Interpretations Suggested by the Literature on Survey Cognition
The shift for the HSLS survey instrument was to move away from a single educational expectations measure to the well-conceived and well-ordered battery with all four questions analyzed in this article. I have made the case that the four-question battery performs well in an empirical analysis, insofar as the three additional questions enhance prediction. Having shown this result, the next natural question is: How should we think about what students are attempting to convey to us as researchers when they answer these questions?
Alongside advances in cognitive science, survey methodologists have developed a literature on the cognition of survey response (for a review, see Tourangeau and Bradburn 2010). Although little of this literature has been developed from a direct examination of questions just like the four analyzed for this article, the literature is rich enough that it suggests clear implications for how students can be assumed to approach and answer the four-question battery.

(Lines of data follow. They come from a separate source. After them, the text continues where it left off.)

/-- Stage 7 in Table 10.5's order.  `again` repeats, at a commit, the checks that depend on the floor plan and on reported
latencies (R344). -/
def stage7 (s : State) (h : Harness) (again : Bool) : LoadResult :=
  let ws := h.walks s
  match ws.find? fun w => w.2.2.isNone with
  | some w => h.fail 0x09 .cluRtrRoute w.1
  | none =>
  match laneClash ws [] with
  | some ix => h.fail 0x09 .cluRtrRoute ix
  | none =>
  match h.xferDescs.find? fun ix => h.descRouteBad ws ix with
  | some ix => h.fail 0x09 .coreDesc ix
  | none =>
  if latencyBad s h ws then { code := 0x0A, sec := (h.tableOrigin 3).1, rcd := (h.tableOrigin 3).2 }
  else
  match (h.insts .coreAgrp).find? fun ix => groupBad s h ix with
  | some ix => h.fail 0x0B .coreAgrp ix
  | none =>
  match h.regs.find? fun r => !again && decide (r.1 = .coreWptrArr ∨ r.1 = .coreWptrScl) && bindingBad s h r.1 r.2 with
  | some r => h.fail 0x0B r.1 r.2
  | none =>
  match if again then none else h.cores.findSome? fun ix => calBad s h ix with
  | some r => h.fail 0x0C r.1 r.2
  | none =>
  match h.bindings.find? fun b => !again && decide (s.get F.cluCredCap.cap b.2.ix < h.decl b.1.1 b.1.2) with
  | some b => h.fail 0x0D .coreCredTab ⟨b.1.1, b.1.2, 0, 0, 0⟩
  | none =>
  if !again && stackBad s h then { code := 0x0E, sec := (h.tableOrigin 5).1, rcd := (h.tableOrigin 5).2 }
  else
  match h.xferDescs.find? fun ix => !again && reloadBad h ix with
  | some ix => h.fail 0x0F .coreDesc ix
  | none =>
  if ¬ again ∧ h.streaming ∧ streamingBad h (s.diesOf h.part).length then { code := 0x0F }
  else
  match h.regs.find? fun r => (!again || decide (r.1 = .cluSbufCfg)) && unitBad s h r.1 r.2 with
  | some r => h.fail 0x10 r.1 r.2
  | none =>
  match h.raw.find? fun b => !again && dataBad s h b with
  | some b => { code := 0x10, sec := b.sec, rcd := b.rcd }
  | none =>
  if !again && ((h.bindings.map fun b => b.1.1).eraseDups).any fun vd => (h.offGroups vd).any fun g => decide (h.stkdecl vd g ≠ 0) then
    { code := 0x10, sec := (h.tableOrigin 5).1, rcd := (h.tableOrigin 5).2 }
  else { code := 0 }

/-! ## Weight-load time (R391, R393) -/

/-- Virtual instance of a physical core's array binding in a harness: image and shard offset, if bound. -/
def Harness.binding (h : Harness) (a : ArrId) : Option (Nat × Nat) :=
  (h.bindings.find? fun b => decide (b.2 = a.coreId.cluId)).bind fun b =>
    let ix : Ix := ⟨b.1.1, b.1.2, a.core, a.arr, 0⟩
    if h.get F.coreWptrArr.valid ix = 1 then some (h.get F.coreWptrArr.img ix, h.get F.stwShardRef.shofs (Ix.stw b.1.1)) else none

/-- Arrays an activation writes: bound, and with another binding than the outgoing harness's, or cleared since it was
activated; in a streaming harness set A only. -/
def State.arraysToWrite (s : State) (h : Harness) : List (ArrId × Nat × Nat) :=
  (h.insts .coreWptrArr).filterMap fun ix =>
    match h.arrOf ix ix.n with
    | none => none
    | some a =>
      match h.binding a with
      | none => none
      | some b =>
        let old := (Map.find s.active h.part).bind fun o => o.binding a
        if (h.streaming ∧ 32 ≤ a.arr.val) ∨ (old = some b ∧ ¬ s.cleared.contains a) then none else some (a, b.1, b.2)

/-- Scale run of a core: start in the scale area, length and line. -/
def Harness.scaleRun (h : Harness) (c : CoreId) : Option (Nat × Nat × Nat × Nat) :=
  (h.bindings.find? fun b => decide (b.2 = c.cluId)).bind fun b =>
    let ix : Ix := ⟨b.1.1, b.1.2, c.core, 0, 0⟩
    let n := h.get F.coreWptrScl.slen ix
    if n = 0 then none
    else some (h.get F.stwShardRef.shofs (Ix.stw b.1.1), 32 * h.get F.coreWptrScl.sofs ix, 32 * n, h.get F.coreWptrScl.line ix)

/-- Scale runs an activation writes (R391). -/
def State.runsToWrite (s : State) (h : Harness) : List (CoreId × Nat × Nat × Nat × Nat) :=
  (h.insts .coreWptrScl).filterMap fun ix =>
    match h.arrOf ix 0 with
    | none => none
    | some a =>
      match h.scaleRun a.coreId with
      | none => none
      | some r =>
        if ((Map.find s.active h.part).bind fun o => o.scaleRun a.coreId) = some r then none else some (a.coreId, r)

First, most students cannot reply to the questions by retrieving responses from memory as simple recall tasks. Consider a contrasting example. Earlier in the same questionnaire, the HSLS students are asked: “How many times did the following things happen to you during the last 6 months you were in school?” Items are then listed—“You were put on an out-of-school suspension or probation from school,” “You were arrested,” and so on—with response options of “Never,” “Once,” and “More than once.” The survey response literature suggests that students have precisely this type of information at their disposal, can retrieve it efficiently, and then can formulate answers by fitting their recalled information into one of the three response options. These recall questions may still generate incorrect answers, of course, because students may not be able to apply the 6-month restriction properly. But there is a clear mapping from salient information on past events that is stored in memory to the response options of the question.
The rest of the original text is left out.